Keywords

1 Introduction

Combinatorial optimization is a topic that consists of finding an optimal object from a finite set of objects. Sequencing problems are those where the best order for performing a set of tasks must be determined, which in many cases leads to a NP-hard problem. Specific variations include single machine scheduling and the Traveling Salesman Problem (TSP). Sequencing problems are among the most widely studied problems in Operations Research (OR). They are prevalent in manufacturing and routing applications.

As in [2], our work is motivated by the fact that many real world problems arising from the OR community are solved daily from scratch with hand-crafted features and man-engineered heuristics. We propose a generic framework to learn heuristics for combinatorial tasks where the output is an ordering of the input. Our focus in this paper is a data-driven heuristic that can effectively solve the TSP, the well-known combinatorial problem (due to limited space, the review on optimization algorithms on TSP is provided in Appendix).

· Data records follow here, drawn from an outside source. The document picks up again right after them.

/-- The block at byte `a` lies in the scratchpad, outside the cache area (R267). -/
def BlockFits (s : State) (a : Nat) : Prop := ∀ i, i < 4 → spadFits s (32 * ((a + 32 * i) % spadBytes s / 32)) 32 = true

-- The error bounds of the built-in tables (R130, R201): what the manual says of the free coefficients. A claim that rests on a bound has
-- one of the two last propositions as a hypothesis (log 4).

/-- The number that a finite binary32 word stands for. -/
def numOf (w : W32) : Option ℚ :=
  match f32 w with
  | .fin n m e => some ((if n then -1 else 1) * (m : ℚ) * (2 : ℚ) ^ e)
  | _ => none

/-- The result of a lane that rounds to nearest even. -/
def laneValue (f : W32 → LaneM W32) (w : W32) : W32 := (f w ⟨0, 0, .rne, false⟩).1

/-- The results of `f` keep within `bound` of `g` at the operands of `dom`: a normal result, or a zero, within the bound, and a subnormal one
within 2^-149 (R201). An operand whose true value lies beyond the range has no bound. -/
def Within (f : W32 → LaneM W32) (dom : ℝ → Prop) (g bound : ℝ → ℝ) : Prop :=
  ∀ w x, numOf w = some x → dom x → |g x| ≤ (2 - 2 ^ (-20 : ℤ)) * 2 ^ 127 →
    ∃ y, numOf (laneValue f w) = some y ∧
      (2 ^ (-126 : ℤ) ≤ |(y : ℝ)| → |(y : ℝ) - g x| ≤ bound x) ∧
      (y = 0 → |g x| ≤ max (bound x) (2 ^ (-149 : ℤ))) ∧
      (y ≠ 0 → |(y : ℝ)| < 2 ^ (-126 : ℤ) → |(y : ℝ) - g x| ≤ 2 ^ (-149 : ℤ))

/-- A built-in slot of the SFU. -/
def sfuSlotFn (slot : Nat) : W32 → LaneM W32 := sfuSegment (fun w => some (sfuBuilt slot w)) (sfuBuilt slot 768)

/-- The bounds of the gate tables (R130); at the edges of the domain the result is 1.0 itself (R129). -/
def GateTablesKeepBounds : Prop :=
  let sig := gateSig fun k c => some (gateBuilt false k c)
  let tnh := gateTnh fun k c => some (gateBuilt true k c)
  Within sig (fun _ => True) (fun x => 1 / (1 + Real.exp (-x))) (fun _ => 1.2e-5) ∧
  Within tnh (fun _ => True) Real.tanh (fun _ => 2.2e-5)

/-- The bounds of the built-in slots of the SFU (R201). -/
def SfuTablesKeepBounds : Prop :=
  let rel (k : ℤ) (g : ℝ → ℝ) (x : ℝ) : ℝ := 2 ^ k * |g x|
  let low (x : ℝ) : Prop := 1 / 2 ≤ x ∧ x < 2
  let exp2 (x : ℝ) : ℝ := (2 : ℝ) ^ x
  let rsqrt (x : ℝ) : ℝ := 1 / Real.sqrt x
  let softplus (x : ℝ) : ℝ := Real.log (1 + Real.exp x)
  let sigmoid (x : ℝ) : ℝ := 1 / (1 + Real.exp (-x))
  let phi (x : ℝ) : ℝ := ProbabilityTheory.cdf (ProbabilityTheory.gaussianReal 0 1) x
  Within (sfuSlotFn 0) (fun _ => True) exp2 (rel (-21) exp2) ∧
  Within (sfuSlotFn 1) (fun _ => True) Real.exp (fun x => (2 ^ (-21 : ℤ) + |x| * 2 ^ (-24 : ℤ)) * Real.exp x) ∧
  Within (sfuSlotFn 2) low (Real.logb 2) (fun _ => 2 ^ (-21 : ℤ)) ∧
  Within (sfuSlotFn 2) (fun x => 0 < x ∧ ¬ low x) (Real.logb 2) (rel (-21) (Real.logb 2)) ∧
  Within (sfuSlotFn 3) low Real.log (fun _ => 2 ^ (-21 : ℤ)) ∧
  Within (sfuSlotFn 3) (fun x => 0 < x ∧ ¬ low x) Real.log (rel (-20) Real.log) ∧
  Within (sfuSlotFn 4) (fun x => x ≠ 0) (fun x => 1 / x) (rel (-22) fun x => 1 / x) ∧
  Within (sfuSlotFn 5) (fun x => 0 < x) rsqrt (rel (-22) rsqrt) ∧
  Within (sfuSlotFn 6) (fun x => 0 ≤ x) Real.sqrt (rel (-21) Real.sqrt) ∧
  Within (sfuSlotFn 7) (fun x => x < 16) softplus (fun _ => 2 ^ (-20 : ℤ)) ∧
  Within (sfuSlotFn 7) (fun x => 16 ≤ x) softplus (rel (-22) softplus) ∧
  Within (sfuSlotFn 8) (fun _ => True) sigmoid (fun _ => 2 ^ (-21 : ℤ)) ∧
  Within (sfuSlotFn 9) (fun _ => True) Real.tanh (fun _ => 2 ^ (-21 : ℤ)) ∧
  Within (sfuSlotFn 10) (fun _ => True) (fun x => x * phi x) (fun _ => 2 ^ (-19 : ℤ)) ∧
  Within (sfuSlotFn 11) (fun _ => True) (fun x => x * sigmoid x) (fun _ => 2 ^ (-18 : ℤ))

end Sys2Proof.Machine
end

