-- ==== Sys2Proof/Certificates/Slice0/Obligations.lean ====
section
/-! DEFINITION. The statements about the block: what each command does where it completes, what it leaves as it was, and what holds
after every step. -/
open Sys2Proof Sys2Proof.Machine

-- The step.

/-- Derived: a step takes the command at the front of the queue and is its execution on the state with the queue's rest. -/
def Obligations.StepRunsFrontCommand : Prop :=
  ∀ (c : Instr) (r : List Instr) (s : State), s.pending = c :: r → step s = exec c { s with pending := r }

/-- Derived from R386 and R412: before the clocks are started an idle step that ends no PCLK cycle only lets one nominal ACLK period pass,
with the link ports at rest, and looks whether the next ACLK cycle is a stretched one. That time passes in idle steps is the model's choice
(log 2).
So is what runs before that (log 5). -/
def Obligations.IdleStepPassesOnePeriod : Prop :=
  ∀ s : State, s.pending = [] → clocksOn s = false → s.seq.resume = false → (s.clk.t + 1) % 8 ≠ 0 →
    ∃ t, step s = .next t ∧
      t = { s with clk := { s.clk with t := s.clk.t + 1, cause := if s.clk.half = true then s.clk.cause else t.clk.cause }
                   fab := { s.fab with ports := t.fab.ports }, pins := t.pins } ∧
      ∀ n, portOf t n = { portOf s n with tx := (portOf t n).tx, txCr := (portOf t n).txCr }

/-- Derived from R362, R412 and R427: whatever the step, the block goes on, the queue loses its front and nothing else, the variant
stays, and the interrupt pins follow the pending events. That every step goes on is the model's choice (log 1).
So is that a reset of one unit leaves the pins to the events (log 12). -/
def Obligations.EveryStepKeepsPinsFollowingEvents : Prop :=
  ∀ s : State, PinsFollow s → ∃ t, step s = .next t ∧ PinsFollow t ∧ t.pending = s.pending.tail ∧ t.variant = s.variant

/-- Derived: whatever the step, the scratchpad's memory keeps its canonical form: rising addresses, and no entry that equals what an unlisted
address reads as. The form is the model's own; that unlisted bytes read 0 is its choice (log 6). -/
def Obligations.EveryStepKeepsTheMemoryCanonical : Prop :=
  ∀ s t : State, Memory.wf s = true → step s = .next t → Memory.wf t = true

/-- Derived from R412 and R427: after reset the pins follow the pending events, of which there is none, and the scratchpad's memory has its
canonical form.
What the state after reset is (log 3), and that its memory reads 0 (log 6), are the model's choices. -/
def Obligations.ResetKeepsTheInvariants : Prop :=
  PinsFollow State.reset ∧ Memory.wf State.reset = true ∧ State.reset.pending = [] ∧
    ∀ c, ¬ Caused State.reset c ∧ State.reset.ev.pend.getLsbD c = false

-- Accesses to the register window.

/-- R20: an HCP access to a register marked "SCP only" changes nothing but what the port reads, 0, with its acknowledgement, and the events:
PORT_DENIED has a cause, which the next PCLK cycle raises. -/
def Obligations.HcpAccessToScpOnlyIsDenied : Prop :=
  ∀ (i : Instr) (s : State) (off : Nat),
    (accessOf i = some (.hcp, off) ∨ (∃ we, i = .scpOnlyDenied off we)) → scpOnly off = true → accessHeld s = false →
    Answers i s fun t =>
      t = { s with mb := ackedMb s .hcp t.mb.rdata, ev := t.ev, pins := t.pins } ∧ Reads s t .hcp 0 ∧ Caused t 0x6B
        ∧ EvGrows s t

/-- Derived from R437: while the debug port is closed its accesses read 0 and change nothing but the count of denials, and
PORT_DENIED has a cause with ARG 2.
That a cause comes one PCLK cycle before its raise is the model's reading (log 30). -/
def Obligations.ClosedDebugPortChangesNothing : Prop :=
  ∀ (i : Instr) (s : State) (off : Nat),
    (accessOf i = some (.dbg, off) ∨ (∃ we, i = .debugPortDenied off we)) → dbgOpen s = false → accessHeld s = false →
    Answers i s fun t =>
      t = { s with mb := ackedMb s .dbg t.mb.rdata, ev := t.ev, pins := t.pins, denied := min 0xFFFF (s.denied + 1) }
        ∧ Reads s t .dbg 0 ∧ Caused t 0x6B ∧ EvGrows s t
        ∧ (0x6B, 2) ∈ t.ev.due

/-- Derived from R435 and R456: while a level reset is in force every access reads 0 and changes nothing; and so does an access
to a register of a unit that the variant lacks: the cache, the microcode RAM, the adaptation unit. -/
def Obligations.AccessesThatReachNothingReadZero : Prop :=
  (∀ (i : Instr) (s : State) (p : Port) (off : Nat), accessOf i = some (p, off) → accessHeld s = true →
    Answers i s fun t => t = { s with mb := ackedMb s p t.mb.rdata, pins := t.pins } ∧ Reads s t p 0) ∧
  ∀ (s : State) (p : Port) (val : W32) (wr : Option W32) (k : Nat) (i : Instr) (off : Nat),
    ((hasCache s = false ∧ i = .spadCacheWrite p val ∧ off = 0x6044) ∨ (hasCache s = false ∧ i = .cacheInv p ∧ off = 0x6064) ∨
      (hasUcode s = false ∧ i = .sfuUcDataAccess p wr ∧ off = 0x5018) ∨
      (hasAdapt s = false ∧ k < 2 ∧ i = .redClrCounts p k ∧ off = 0x8060 + 256 * k)) →
    Performed s p off →
    Answers i s fun t => t = { s with mb := ackedMb s p t.mb.rdata, pins := t.pins } ∧ Reads s t p 0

We first review some recent Reinforcement Learning (RL) approaches to solve the TSP in Sect. 2. We then present our proposed method in Sects. 3 and 4. Finally, we describe experiments and discuss results in Sect. 5.

2 Reinforcement Learning Perspective for the TSP

Reinforcement learning (RL) is a general-purpose framework for decision making in a scenario where a learner actively interacts with an environment to achieve a certain goal. In response to an action, the learner receives two types of information: his new state in the environment, and a real-valued reward, which is specific to the task and its corresponding goal. Successful examples include playing games at high level (Atari [8], Go [9, 10]), navigating 3D worlds or labyrinths, controlling physical systems and interacting with users.

Combinatorial problems such as the TSP are often solved sequentially. Typically, a state is a partial solution (a sequence of visited cities) and an action is the next city to visit (among those not yet visited). In response to an action, the new state is the updated solution and the reward signal could either come when a tour is completed or be incremental. An RL agent builds on its own experience - sequences (state, action; reward, state) - to maximize future rewards. In practice, one could either learn directly a (deterministic or stochastic) mapping from state to action, called a policy \(\pi (a|s)\), or learn an auxiliary evaluation function (Value or Q function) measuring the quality of a state and used to discriminate among actions based on their usefulness. In both cases, the combinatorial structure of the state space S is intractable and calls for the use of function approximators such as Deep Neural Networks. Deep Learning (DL) is a general-purpose framework for representation learning. Given an objective, a Neural Network learns the representation that is required to achieve the objective. Neural Networks compute hierarchical, abstract representations of the data (through linear transformations and non-linear activation functions) and learn features (at several levels of abstractions) by back-propagating gradients of the loss w.r.t. the parameters, using the chain rule and Stochastic Gradient Descent.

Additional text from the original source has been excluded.